Infrastructure investment bolstered China during the last recession.

In a note we reported on last week, Citi's Shuang Ding wrote, 'Investment boom during 2008-10 pushed investment/GDP to a record high -- The ratio reached 48.5% in 2010, unprecedented in recent history of China and major world economies.'

But now Infrastructure growth is levelling off.

But with nearly half of China's GDP invested, this situation is unsustainable. The marginal return on investment has gone down the tubes since the financial crisis began, suggesting that public spending needs to reined in to maintain efficiency.

According to Bank of America, infrastructure spending as a percentage of GDP was flat from 2009 to 2010, as infrastructure growth fell off sharply during the same period.

Local government debt is unsustainable, threatening solvency and infrastructure spending.

The central government extended huge loans to local governments during the recession, and China is now facing the consequences.
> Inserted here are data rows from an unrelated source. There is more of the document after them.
-- ==== Sys2Proof/Certificates/Slice0/Obligations.lean ====
section
/-! DEFINITION. The statements for the provers. In a statement about a request, `requestFrame code ops` is the frame with a
right check byte, `s.selected p` says that the port has been selected and nothing clocked, `s.closeLane` is s itself when
no lane work of the boundary is half done (log entry 7), `s.timingFirst` that with the TIMING of a boundary already made in the
queues (log entry 24), and `t.replied p code ops reply` is t with the answer in port p. -/

open Sys2Proof Sys2Proof.Machine

/-! ## The machine -/

/-- The block form: the front command is run with the queue's rest. -/
def Obligations.StepRunsTheFrontCommand : Prop :=
  ∀ (c : Instr) (rest : List Instr) (s : State),
    step { s with pending := c :: rest } = exec c { s with pending := rest }

/-- Model's choice (log entry 1): on an empty queue with no work due and the timer's deadline ahead, one microsecond
passes; when the deadline has come, the timer's own boundary is made. -/
def Obligations.EmptyQueueLetsTimePass : Prop :=
  ∀ s : State, s.pending = [] → s.due = [] →
    (s.timer.now < s.timer.deadline →
      step s = .next (s.setTimer { s.timer with now := s.timer.now + 1, fsync := false })) ∧
    (s.timer.deadline ≤ s.timer.now → step s = .next s.ownBoundary)

/-- No command, HUB_RESET among them, changes the queue of waiting commands: the model's choice (log entries 12 and 23), since
the spec has no such queue. R19: the reset cause is written by a hub reset and by nothing
else, and the two kinds of reset differ in it alone. -/
def Obligations.CommandsKeepTheQueueAndTheResetCause : Prop :=
  (∀ (c : Instr) (s t : State), exec c s = .next t → t.pending = s.pending) ∧
  ((∀ (c : Instr) (s t : State), exec c s = .next t → (∀ k, c ≠ .hubReset k) →
    t.registry.resetCause = s.registry.resetCause) ∧
  (∀ (k : ResetCause) (s t : State), exec (.hubReset k) s = .next t → t.registry.resetCause = k) ∧
  (∀ s t u : State, exec (.hubReset .powerOn) s = .next t → exec (.hubReset .pin) s = .next u →
    u = t.setRegistry { t.registry with resetCause := .pin }))

/-- R18, R4, R42, R77, R92, R107, R119, R139, R150, R160: the values the spec gives for reset. -/
def Obligations.ResetValues : Prop :=
  let s := State.reset
  (s.timer.period = 1000 ∧ s.timer.mode = .free ∧ s.timer.refState = .off ∧ s.timer.frame = 0 ∧
    s.timer.goodCount = 0 ∧ s.timer.faultCount = 0 ∧ s.timer.lastInterval = 0 ∧ s.timer.prevEdge = none ∧
    s.timer.pendingTiming = none ∧ s.timer.fsync = false ∧ s.timer.anchor = s.timer.now ∧
    s.timer.lastBoundary = s.timer.now) ∧
  (∀ n, s.station n = { state := .absent, name := 0, leaseCounter := 0, token := 0, leasePeriod := 64,
                        cause := .none, seqCounter := 0 }) ∧
  (s.registry.coordinator = none ∧ s.registry.leaseSetting = 64) ∧
  (s.slotMap = List.replicate 48 { producer := none, consumers := [] } ∧ s.changes = []) ∧
  (s.slots = List.replicate 48
    { buffer := 0, written := false, delivered := none, age := 0, fresh := false, stamp := 0 }) ∧
  (∀ n, s.rings.get n = { entries := [], gap := 0, watermark := 48 }) ∧
  (∀ n, s.lane.queue n .urgent = [] ∧ s.lane.queue n .normal = [] ∧ s.lane.rx.get n = []) ∧
  (s.lane.transfer = none ∧ s.lane.pointer = .s4 ∧ s.lane.deferred = none ∧ s.lane.idle = true ∧
    s.lane.settings = { budget := 16, holdLimit := 32 } ∧ s.lane.pending = none) ∧
  (∀ n, s.acks.get n = []) ∧
  (∀ n, s.events.get n = { records := [], lost := none, mask := 0 } ∧ s.attention n = false) ∧
  (∀ n, (s.ports.get n).phase = .idle ∧ (s.ports.get n).seenHigh = false ∧ (s.ports.get n).bits = [] ∧
    (s.ports.get n).operands = [] ∧ (s.ports.get n).opCount = 0 ∧ (s.ports.get n).check = 0 ∧
    (s.ports.get n).response = none ∧ (s.ports.get n).sdo = none)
Local government obligations to GDP rose to 63% in 2010. The central government created financing vehicles to fund projects and alleviate local government concerns, but even these are facing problems. One such vehicle recently attempted to default in Yunnan province.

Source: Bank of America

The Justice Department, FBI, and SEC are investigating accounting irregularities at top Chinese companies.
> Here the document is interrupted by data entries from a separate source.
-- ==== Sys2Proof/Tests/Slice0.lean ====
section
/-! SUPPORT. The model's own tests: the WellFormed checks refuse ill-formed commands, values of the manual's worked examples,
and for every statement with hypotheses a concrete state and operands that meet them, clause by clause at boundary values. -/

namespace Sys2Proof.Tests

open Sys2Proof Sys2Proof.Machine

-- One theorem after another: many small kernel evaluations at once would each hold a thread.
set_option Elab.async false

/-! ## WellFormed refuses ill-formed commands -/

theorem test_wf_operand_count :
    (Instr.post .s1 { operands := List.replicate 256 0, check := 0 }).wf = false ∧
    (Instr.post .s1 { operands := List.replicate 255 0, check := 0 }).wf = true := by decide +kernel

theorem test_wf_order :
    (Instr.internalTimerRunsOut [.latch, .latch]).wf = false ∧ (Instr.frefEdge 0 [.lane, .ack, .lane]).wf = false ∧
    (Instr.substituteDeadline [.commit, .commit]).wf = false ∧
    (Instr.internalTimerRunsOut (boundaryWorks true)).wf = true := by decide

theorem test_wf_unknown_code :
    (Instr.unknownRequest .s1 0x05 { operands := [], check := 0 }).wf = false ∧
    (Instr.unknownRequest .s1 0x0F { operands := [], check := 0 }).wf = true := by decide

/-! ## Small states -/

/-- The state after a command; no command stops. -/
def after (c : Instr) (s : State) : State :=
  match exec c s with
  | .next t => t
  | .fault _ => s
  | .refused _ => s

theorem exec_after (c : Instr) (s : State) : ∃ t, exec c s = .next t := by
  cases h : exec c s with
  | next t => exact ⟨t, rfl⟩
  | fault f => exact nomatch f
  | refused r => cases c <;> cases h

/-- Station 1's port selected after reset, nobody joined. -/
def alone : State := State.reset.setPort .s1 (State.reset.ports.get .s1).fall

/-- A station record in the given state under the given name, with token 5. -/
def recordIn (state : StationState) (name : Name) (lease : Nat) : StationRec :=
  { resetStation with state := state, name := name, leaseCounter := lease, token := 5 }

/-- Stations 1 and 2 JOINED, port 1 selected. -/
def two : State := (alone.setStation .s1 (recordIn .joined 1 64)).setStation .s2 (recordIn .joined 2 64)

/-- As `two`, and station 1 holds the coordinator role. -/
def lead : State := two.setCoordinator (some .s1)

/-- As `two`, but station 1 is LEAVING. -/
def parting : State := two.setStation .s1 (recordIn .leaving 1 64)

/-- The response a port holds, as bytes. -/
def answer (s : State) (p : Station) : Option (List Byte) :=
  (s.ports.get p).response.map (fun r => r.status :: r.length :: (r.results ++ [r.check]))

/-- A message of station 1. -/
def note (cls : MsgClass) (dest : Option Station) (tag : Byte) (posted : Nat) : Message :=
  { source := .s1, dest := dest, cls := cls, tag := tag, seq := BitVec.ofNat 8 posted, ackTimeout := none,
    payload := [1], stamp := 0, hold := 0, posted := posted }

/-- A LOCKED timer with P = 1,000, its anchor, previous edge and last boundary at 5,000. -/
def lockedTimer (faults : Nat) (now : Nat) : Timer :=
  { resetTimer with
    mode := .follow, refState := .locked, faultCount := faults, prevEdge := some 5000, anchor := 5000,
    lastBoundary := 5000, now := now }

def locked (faults now : Nat) : State := State.reset.setTimer (lockedTimer faults now)

/-! ## Values of the manual's examples -/

/-- Section 11.9: TAKE EVENT on an empty queue is answered 02h 01h 00h C3h. -/
theorem test_take_event_empty :
    answer (after (.takeEvent .s1 { operands := [], check := 0x51 }) two) .s1 = some [0x02, 0x01, 0x00, 0xC3] := by
  decide +kernel

/-- Section 11.9: with check byte 50h in place of 51h the answer is 10h 00h 57h. -/
theorem test_bad_check :
    answer (after (.takeEvent .s1 { operands := [], check := 0x50 }) two) .s1 = some [0x10, 0x00, 0x57] := by
  decide +kernel

/-- Section 11.9: the MESSAGE_ARRIVED (1, NORMAL, 12) stamped 702 as the oldest of three records. -/
theorem test_take_event_record :
    let r : EventRecord := { stamp := 702, event := .messageArrived .s1 .normal 12 }
    let s := two.setQueue .s1 { emptyEvents with records := [r, r, r] }
    (answer (after (.takeEvent .s1 { operands := [], check := 0x51 }) s) .s1).map (fun l => l.take 10) =
      some [0x00, 0x08, 0x07, 0x02, 0xBE, 0x01, 0x00, 0x0C, 0x00, 0x02] := by decide +kernel

/-- Section 11.8: the whole exchange of READ IDENTITY, from a station that has not joined. -/
theorem test_read_identity :
    answer (after (.readIdentity .s1 (requestFrame 0x07 [])) alone) .s1 =
      some [0x00, 0x05, 0x2E, 0x17, 0x01, 0xB4, 0x01, crc [0x00, 0x05, 0x2E, 0x17, 0x01, 0xB4, 0x01]] := by
  decide +kernel

/-- Section 1.8: the lock edge at 4,431 with P = 1,000, good count 3 and the last boundary at 4,000 makes frame 37. -/
theorem test_lock_edge :
    let t : Timer := { resetTimer with
      mode := .follow, refState := .seeking, frame := 36, goodCount := 3, prevEdge := some 3432, lastBoundary := 4000,
      now := 4000 }
    let u := (after (.frefEdge 431 []) (State.reset.setTimer t)).timer
    u.frame = 37 ∧ u.refState = .locked ∧ u.goodCount = 0 ∧ u.lastInterval = 999 ∧ u.anchor = 4431 := by decide +kernel

/-- Section 1.9: the third substitute deadline falls at 3,045 and brings LOST at frame 103. -/
theorem test_third_substitute :
    let t : Timer := { resetTimer with
      mode := .follow, refState := .locked, frame := 102, faultCount := 2, prevEdge := some 0, anchor := 2030,
      lastBoundary := 2030, now := 2030 }
    let u := (after (.substituteDeadline []) (State.reset.setTimer t)).timer
    u.frame = 103 ∧ u.refState = .lost ∧ u.faultCount = 3 ∧ u.now = 3045 := by decide +kernel

/-- R70 to R74 against a map whose slot 0 station 1 produces and stations 2 and 3 consume: results in the order of the checks,
and a SUBSCRIBE that keeps its record's place. -/
theorem test_change_outcomes :
    let live := fun (n : Station) => ({ station := n, mode := .every, releaseDue := false, orphaned := false } : Consumer)
    let e : SlotEntry :=
      { producer := some { station := .s1, releaseDue := false, orphaned := false }, consumers := [live .s2, live .s3] }
    let gives := fun (n : Option Station) (kind : ChangeKind) (k : Nat) =>
      ({ id := 0, origin := n, kind := kind, slot := k, stamp := 0 } : Change).outcome [e, { e with producer := none }]
    ((gives (some .s1) .claim 0).1 = .slotHeld ∧ (gives (some .s2) .claim 1).1 = .self ∧
      (gives (some .s2) .release 0).1 = .notOwner ∧ (gives none .forceRelease 1).1 = .noEntry ∧
      (gives (some .s1) (.subscribe .every) 0).1 = .self ∧ (gives (some .s4) .unsubscribe 0).1 = .notSubscribed) ∧
    (gives none .forceRelease 0 = (.ok, { e with producer := none }) ∧
      gives (some .s2) (.subscribe .fresh) 0 = (.ok, { e with consumers := [{ live .s2 with mode := .fresh }, live .s3] }) ∧
      gives (some .s4) (.subscribe .every) 0 = (.ok, { e with consumers := [live .s2, live .s3, live .s4] }) ∧
      gives (some .s2) .unsubscribe 0 = (.ok, { e with consumers := [live .s3] })) := by decide

/-- R12 with R11: two faults stand, and the deadline is taken before the good edge of the same instant: lock is lost, and the
edge counts toward the next one. -/
theorem test_third_fault_before_a_good_edge :
    let u := (after (.frefEdge 0 []) (after (.substituteDeadline []) (locked 2 5100))).timer
    u.refState = .lost ∧ u.faultCount = 3 ∧ u.goodCount = 1 ∧ u.lastBoundary = 6015 := by decide +kernel

/-- R15: the lock edge makes the boundary into frame 64 with a record of a new period pending: TIMING with LOCKED, then TIMING
with the new period and SEEKING, both stamped 64, and no previous edge. -/
theorem test_lock_with_pending_record :
    let t : Timer := { resetTimer with
      mode := .follow, refState := .seeking, frame := 63, goodCount := 3, prevEdge := some 3432, lastBoundary := 4000,
      now := 4000, pendingTiming := some { period := 2000, mode := .follow } }
    let u := after (.frefEdge 431 [.timing]) (two.setTimer t)
    (u.events.get .s1).records = [{ stamp := 64, event := .timing 1000 .follow .locked },
      { stamp := 64, event := .timing 2000 .follow .seeking }] ∧
    u.timer.refState = .seeking ∧ u.timer.prevEdge = none ∧ u.timer.pendingTiming = none := by decide +kernel

/-- R153: at the boundary of a third substitute deadline, LEASE_LOW stands in station 1's queue before TIMING or after it, as
the order of the works says. -/
theorem test_timing_in_either_order :
    let s := (locked 2 5100).setRegistry (two.setStation .s1 (recordIn .joined 1 9)).registry
    let queue := fun order => ((after (.substituteDeadline order) s).events.get .s1).records.map (fun r => r.event)
    queue [.timing, .lease .s1] = [.timing 1000 .follow .lost, .leaseLow 8] ∧
    queue [.lease .s1, .timing] = [.leaseLow 8, .timing 1000 .follow .lost] := by decide +kernel

/-- R17, R153, R157: the boundary of a third substitute deadline raises TIMING to the stations JOINED when it is made. Station 2
joins after it and gets none, station 1 leaves after it and keeps its own; at station 3 both changes stand after TIMING. -/
theorem test_timing_before_a_join_or_leave_after_the_boundary :
    let ready := ((two.setStation .s2 resetStation).setStation .s3 (recordIn .joined 3 64)).setPort .s2
      (State.reset.ports.get .s2).fall
    let s := after (.substituteDeadline []) (ready.setTimer (lockedTimer 2 5100))
    let joined := (after (.join .s2 (requestFrame 0x01 [0, 0, 0, 7])) s).settle
    let left := (after (.leave .s1 (requestFrame 0x02 [])) s).settle
    let timing : EventRecord := { stamp := s.stamp, event := .timing 1000 .follow .lost }
    ((joined.events.get .s3).records = [timing, { stamp := s.stamp, event := .stationChanged .s2 .joined .none }] ∧
      (joined.events.get .s2).records = []) ∧
    (left.events.get .s3).records = [timing, { stamp := s.stamp, event := .stationChanged .s1 .leaving .left }] ∧
    (left.events.get .s1).records = [timing] := by decide +kernel

/-- R25, R23: JOIN at frame 16, after the end of LEAVING at its boundary, takes token 16 and is not counted down at that
boundary. -/
theorem test_join_after_the_boundary :
    let s := (parting.setTimer { resetTimer with frame := 16 }).setDue (boundaryWorks true)
    let u := after (.join .s1 (requestFrame 0x01 [0, 0, 0, 7])) (after (.endOfLeaving .s1) s)
    let v := u.settle
    (u.station .s1).token = 16 ∧ (v.station .s1).leaseCounter = 64 ∧ (v.station .s2).leaseCounter = 63 := by
  decide +kernel

/-- R43, R31: a LEAVE after the commit of an epoch boundary stays LEAVING through the following epoch. -/
theorem test_leave_after_the_commit :
    let s := (two.setTimer { resetTimer with frame := 16 }).setDue (boundaryWorks true)
    let u := after (.leave .s1 (requestFrame 0x02 [])) (s.takeWork .commit)
    (s.takeWork .commit).due.contains .commit = false ∧ (u.settle.station .s1).state = .leaving := by decide +kernel

/-- R144, R145: a message delivered at the boundary into frame 3 and acknowledged before that boundary's countdown is ACKED in
frame 3. -/
theorem test_ack_in_the_frame_of_delivery :
    let s := ((two.setTimer { resetTimer with frame := 3 }).setAckList .s2
      [{ seq := 4, tag := 9, dest := .s1, timeout := 1, state := .delivered 1 3 }]).setDue [.ack]
    ((after (.ack .s1 (requestFrame 0x34 [2, 4])) s).events.get .s2).records =
      [{ stamp := 3, event := .acked 4 9 }] := by decide +kernel

/-! ## Witnesses: the machine -/

theorem witness_EmptyQueueLetsTimePass :
    let s := State.reset
    let late := s.setTimer { s.timer with now := 1000 }
    (s.pending = [] ∧ s.due = [] ∧ s.timer.now < s.timer.deadline) ∧
    (late.pending = [] ∧ late.due = [] ∧ late.timer.deadline ≤ late.timer.now) := by decide

theorem witness_CommandsKeepTheQueueAndTheResetCause :
    (exec .laneGrant State.reset = .next State.reset ∧ (∀ k, Instr.laneGrant ≠ .hubReset k)) ∧
    (∃ t, exec (.hubReset .powerOn) two = .next t) ∧ (∃ t, exec (.hubReset .pin) two = .next t) :=
  ⟨⟨rfl, fun k => by simp⟩, ⟨_, rfl⟩, ⟨_, rfl⟩⟩

/-! ## Witnesses: frame timer -/

/-- A SEEKING timer with P = 1,000, the previous edge at 5,000 and the last boundary at 5,500. -/
def seeking (good : Nat) (edge : Option Nat) : State :=
  State.reset.setTimer { resetTimer with
    mode := .follow, refState := .seeking, goodCount := good, prevEdge := edge, lastBoundary := 5500, now := 5500 }

theorem witness_InternalTimerMakesTheBoundary :
    let s := State.reset.setTimer { resetTimer with now := 1000 }
    (s.timer.refState ≠ .locked ∧ s.timer.now ≤ s.timer.lastBoundary + s.timer.period ∧ s.timer.pendingTiming = none ∧
      s.due = []) ∧ (locked 0 5000).timer.refState = .locked := by decide

theorem witness_EpochBoundaryAppliesPendingTiming :
    let s := fun r => State.reset.setTimer { resetTimer with frame := 15, now := 1000, pendingTiming := some r }
    let premises := fun (s : State) (r : TimingRecord) => s.timer.law ∧ s.timer.refState ≠ .locked ∧ s.due = [] ∧
      (s.timer.frame + 1).toNat % 16 = 0 ∧ s.timer.pendingTiming = some r ∧
      s.timer.now ≤ s.timer.lastBoundary + s.timer.period
    let same : TimingRecord := { period := 1000, mode := .free }
    let other : TimingRecord := { period := 20000, mode := .follow }
    (premises (s same) same ∧ (same.period = (s same).timer.period ∧ same.mode = (s same).timer.mode)) ∧
    (premises (s other) other ∧ ¬ (other.period = (s other).timer.period ∧ other.mode = (s other).timer.mode)) := by
  simp [Timer.law, State.setTimer, resetTimer, State.reset]

/-- A boundary leaves the arrival of its TIMING due, whichever row makes it. -/
theorem witness_the_arrival_of_timing :
    let ready := State.reset.setTimer { resetTimer with
      mode := .follow, refState := .seeking, goodCount := 3, prevEdge := some 3432, lastBoundary := 4000, now := 4000 }
    (State.reset.due = [] ∧ Work.timing ∈ (after (.internalTimerRunsOut []) State.reset).due) ∧
    ((locked 2 5100).due = [] ∧ Work.timing ∈ (after (.substituteDeadline []) (locked 2 5100)).due) ∧
    (ready.due = [] ∧ Work.timing ∈ (after (.frefEdge 431 [.lease .s1]) ready).due) ∧
    (after (.substituteDeadline []) (locked 2 5100)).pending = [] := by decide +kernel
The Justice Department revealed that it is working with the SEC and FBI to investigate accounting fraud at Chinese firms listed on U.S. exchanges, according to Reuters. The SEC has been investigating the matter for over a year.

'Not having proper accounting and reliable audit review for publicly traded companies with operations in China is just not acceptable. We have to find a path to resolution of this issue,' said Rober Khuzami, head of enforcement action at the SEC.

And a bipartisan bill in the Senate could punish China for currency manipulation and trade manipulation.

A bill in the house right now could alter trade law in order to compensate for what these Senators believe is currency manipulation on the part of the Chinese.

It would also slam them for excessive domestic subsidies, violations of labour and environmental standards, and flouting of trade regulations.

President Barack Obama, however, is against the bill.

China has a habit of disguising financial problems.

Because China is unwilling to admit to underground banking activities and prefers to cover up deficiencies in their banking sector, it's hard to make predictions about China's future financial health.

Even if the indicators are pointing to a soft landing, investors are likely to doubt professions of fiscal stability due to the opacity of Chinese government statistics.

A Goldman note circulated about China on Friday suggested that Chinese stocks could see a major sell-off over the country's uncertain economic future.

With the market already in 'attack mode,' the note's author reported seeing shortsellers targeting Chinese equities.

But a negative outlook follows decades of growth, during which forecaster after forecaster was dead wrong about the country's coming collapse.